Allo stesso modo pareva colui che lo abitava, un uomo solitario e
temuto come un mostro, con cui il villaggio stesso aveva stipulato un
Patto, ormai sfumato da tempo.
Gli
abitanti evitavano anche solo di posare i loro sguardi sull'oscura
dimora, convinti che il signore delle tenebre li osservasse
costantemente dalle alte finestre, e che potesse, in qualche modo,
arrecare loro danno.
Tuttavia chi ora abitava quel luogo
era un uomo con un nome che non valeva più nulla; tutto
ciò che
rimaneva era ora solo un'ombra di una gloria passata, un tempo
ammantata nel timore e nel rispetto. Da quando diversi eventi avevano
minato la stabilità del Patto lui si era chiuso nel suo
castello.
Chiudendo fuori, allo stesso tempo, il mondo stesso.
Ora il
castello pareva un colosso oscuro, ammantato nella notte e nella
solitudine. Allo stesso modo, l'uomo che l'abitava era cominciato ad
apparire come una creatura mitica,
le nuove generazioni ascoltavano le storie su di lui come se fossero
leggende, arrivando a scherzare su quella presenza che sembrava
esercitare ancora un oscuro controllo sui più anziani.
Sempre
se uomo potesse essere chiamato.
Non era più umano da
moltissimi secoli; la sua esistenza era stata lunghissima, aveva
attraversato secoli rimanendo immutato nel corpo, mentre la sua anima
assorbiva conoscenze e potere.
Non era più uomo da quando
lei era morta, catturata troppo presto da una malattia letale.
Aveva
sempre saputo che i legami con gli umani erano destinati a una fine
tragica, aveva sempre saputo che, al contrario suo, gli esseri umani
erano fragili e mortali. L'aveva sempre saputo, eppure non era
riuscito a non farsi coinvolgere da lei. Ne pagava ora le
conseguenze.
Nell'oscurità profonda del castello, la sua figura
si muoveva con indolenza, gli abiti che frusciavano a ogni passo e
strisciavano sul pavimento impolverato, nel silenzio assoluto della
sua dimora.
Un raggio di luna, colorato dalle altissime vetrate
gotiche catturò il momento in cui la sua mano si
sollevò e le sue
dita pallide accarezzarono il ripiano di marmo e porfido rosso di una
bara e le sue decorazioni.
Selene.
Le
fiammelle delle innumerevoli candele che la circondavano
ondeggiarono, minacciando di spegnersi e proiettando ombre scure su
quello che pareva essere l'unico arredo di quell'immenso salone.

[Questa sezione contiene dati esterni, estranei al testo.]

-- ==== Sys2Proof/Syntax.lean ====
section
/-! DEFINITION. The instructions: one constructor per row of spec/opcode_table.json (30_encoding.md rule R97). -/

namespace Sys2Proof

/-- The condition field's 16 codes, in the order of their numbers (R94). -/
inductive Cond where
  | eq | ne | cs | cc | mi | pl | vs | vc | hi | ls | ge | lt | gt | le | al | nv
  deriving DecidableEq, Repr

/-- A logical register number R0 to R15 (10_state.md R21). -/
abbrev Reg := Fin 16

/-- Register 14, which BL writes (R21). -/
abbrev Reg.lr : Reg := 14

/-- Register 15, which packs flags, mode and program counter (R21, R30). -/
abbrev Reg.pc : Reg := 15

/-- The shift types of the register-offset form, in the order of their codes (R88). -/
inductive ShiftType where
  | lsl | lsr | asr | ror
  deriving DecidableEq, Repr

/-- The flags P (pre-indexing), U (offset is positive) and W (write-back) of a Load/Store word (R86). -/
structure Indexing where
  /-- bit 24: the offset is applied before the access. -/
  pre : Bool
  /-- bit 23: the offset is added. -/
  up : Bool
  /-- bit 21, used only when `pre` holds (R89). -/
  wbit : Bool
  deriving DecidableEq, Repr

/-- The register-offset field (R88). PRESUMED layout (D18), unsafe, log 14. -/
structure ShiftedReg where
  /-- the shift amount, 0 to 31. -/
  amount : Nat
  /-- the shift type. -/
  stype : ShiftType
  /-- bit 4, which nothing examines; kept so that a word is recovered from its instruction. -/
  bit4 : Bool
  /-- the offset register. -/
  rm : Reg
  deriving DecidableEq, Repr

/-- The instruction set (R97). The numeric operands are the numbers the fields hold; WellFormed gives their ranges. -/
inductive Instr where
  /-- B (R120) -/
  | b (c : Cond) (imm24 : Nat)
  /-- BL (R121) -/
  | bl (c : Cond) (imm24 : Nat)
  /-- STR, immediate offset (R134) -/
  | strImm (c : Cond) (ix : Indexing) (rn rd : Reg) (imm12 : Nat)
  /-- LDR, immediate offset (R132) -/
  | ldrImm (c : Cond) (ix : Indexing) (rn rd : Reg) (imm12 : Nat)
  /-- STRB, immediate offset (R135) -/
  | strbImm (c : Cond) (ix : Indexing) (rn rd : Reg) (imm12 : Nat)
  /-- LDRB, immediate offset (R133) -/
  | ldrbImm (c : Cond) (ix : Indexing) (rn rd : Reg) (imm12 : Nat)
  /-- STR, register offset (R134) -/
  | strReg (c : Cond) (ix : Indexing) (rn rd : Reg) (sh : ShiftedReg)
  /-- LDR, register offset (R132) -/
  | ldrReg (c : Cond) (ix : Indexing) (rn rd : Reg) (sh : ShiftedReg)
  /-- STRB, register offset (R135) -/
  | strbReg (c : Cond) (ix : Indexing) (rn rd : Reg) (sh : ShiftedReg)
  /-- LDRB, register offset (R133) -/
  | ldrbReg (c : Cond) (ix : Indexing) (rn rd : Reg) (sh : ShiftedReg)
  /-- DP, the Data-Processing stub (R150) -/
  | dp (c : Cond) (ignored : BitVec 26)
  /-- UND, class bits 100 (R152) -/
  | und100 (c : Cond) (ignored : BitVec 25)
  /-- UND, class bits 11x (R152) -/
  | und11x (c : Cond) (ignored : BitVec 26)
  deriving DecidableEq, Repr

/-- The condition field of an instruction: every instruction has one (R81). -/
def Instr.cond : Instr → Cond
  | .b c _ => c
  | .bl c _ => c
  | .strImm c _ _ _ _ => c
  | .ldrImm c _ _ _ _ => c
  | .strbImm c _ _ _ _ => c
  | .ldrbImm c _ _ _ _ => c
  | .strReg c _ _ _ _ => c
  | .ldrReg c _ _ _ _ => c
  | .strbReg c _ _ _ _ => c
  | .ldrbReg c _ _ _ _ => c
  | .dp c _ => c
  | .und100 c _ => c
  | .und11x c _ => c

/-- The four classes of the decoder (R82). -/
inductive InstrClass where
  | branch | dataProcessing | loadStore | undefined
  deriving DecidableEq, Repr

/-- The class each row belongs to (R97). -/
def Instr.class : Instr → InstrClass
  | .b _ _ => .branch
  | .bl _ _ => .branch
  | .strImm _ _ _ _ _ => .loadStore
  | .ldrImm _ _ _ _ _ => .loadStore
  | .strbImm _ _ _ _ _ => .loadStore
  | .ldrbImm _ _ _ _ _ => .loadStore
  | .strReg _ _ _ _ _ => .loadStore
  | .ldrReg _ _ _ _ _ => .loadStore
  | .strbReg _ _ _ _ _ => .loadStore
  | .ldrbReg _ _ _ _ _ => .loadStore
  | .dp _ _ => .dataProcessing
  | .und100 _ _ => .undefined
  | .und11x _ _ => .undefined

/-- The row of the opcode table an instruction belongs to. -/
inductive Row where
  | b | bl | strImm | ldrImm | strbImm | ldrbImm | strReg | ldrReg | strbReg | ldrbReg | dp | und100 | und11x
  deriving DecidableEq, Repr

/-- The row of each constructor. -/
def Instr.row : Instr → Row
  | .b _ _ => .b
  | .bl _ _ => .bl
  | .strImm _ _ _ _ _ => .strImm
  | .ldrImm _ _ _ _ _ => .ldrImm
  | .strbImm _ _ _ _ _ => .strbImm
  | .ldrbImm _ _ _ _ _ => .ldrbImm
  | .strReg _ _ _ _ _ => .strReg
  | .ldrReg _ _ _ _ _ => .ldrReg
  | .strbReg _ _ _ _ _ => .strbReg
  | .ldrbReg _ _ _ _ _ => .ldrbReg
  | .dp _ _ => .dp
  | .und100 _ _ => .und100
  | .und11x _ _ => .und11x

end Sys2Proof
end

Incise sulla base c'erano le sue ultime parole, che svettavano ora
come una beffa agli occhi del vampiro. Perché
pensare questa vita separata dalla prossima quando l'una nasce
dall'altra. Ci ricorda un desiderio, l'anelito di un anima per
l'altra. Il tempo è troppo breve per chi ne ha bisogno, ma
per
coloro che amano dura per sempre.
Eppure niente era durato per sempre,
né il loro desiderio né quella folle speranza di
poter trovare una
soluzione e forse qualcosa di meglio. Ma lei era stata forte fino
alla fine; aveva combattuto la malattia per il semplice desiderio di
passare più tempo con la creatura che le aveva rubato il
cuore,
nella curiosità di scoprire ogni giorno nuovi aspetti del
vampiro
che, per lei, era l'incarnazione della notte. Infine era spirata con
un'espressione serena sul volto, rimanendo, anche nell'abbraccio
mortale che Logen aveva promesso di donarle, candida e pura come la
luna stessa.
Per
questo meritava molto più che essere sepolta in quel terreno
gelido
e inospitale. A lui, nonostante l'amarezza che regnava sovrana nel
suo corpo, sembrava quasi di vederla, nelle notti serene, in cui la
luna splendeva tra le stelle; nei raggi che filtravano con insistenza
nelle profonde tenebre della notte e della sua dimora.
Vi
si soffermò qualche istante, sentendo per un momento il peso
del
tempo e della morte sulla sua anima più che mai. Eppure lui
era,
paradossalmente, vivo. Per quanto fosse insignificante il fatto che
il suo cuore non battesse più, che la sua anima non provasse
più
nulla, e che ormai a malapena neanche la sete di sangue lo muoveva,
lui era comunque in grado di percepire la mortalità delle
cose, in
contrasto con la sua condizione eterna.
Viveva ormai in un
isolamento totale, innamorato del fantasma della sua presenza,
dimentico dello scorrere del tempo e noncurante dei cambiamenti del
mondo esterno. Lontano dal passato più remoto e dal presente
che
continuava a scorrere, incurante dell'evoluzione del tempo e del
mondo.
Da quando lei era morta nulla aveva più avuto importanza,
così come come il valore del suo dominio, la sua casa, il
suo nome,
tutto era come svanito, inghiottito dalla nebbia gelida che al
mattino avvolgeva quelle terre.
E lui stesso era rimasto
congelato in quell'epoca passata, in quel passato inverno nefasto, in
cui tutto era coperto dalla neve, come avvolto in un pesante sudario.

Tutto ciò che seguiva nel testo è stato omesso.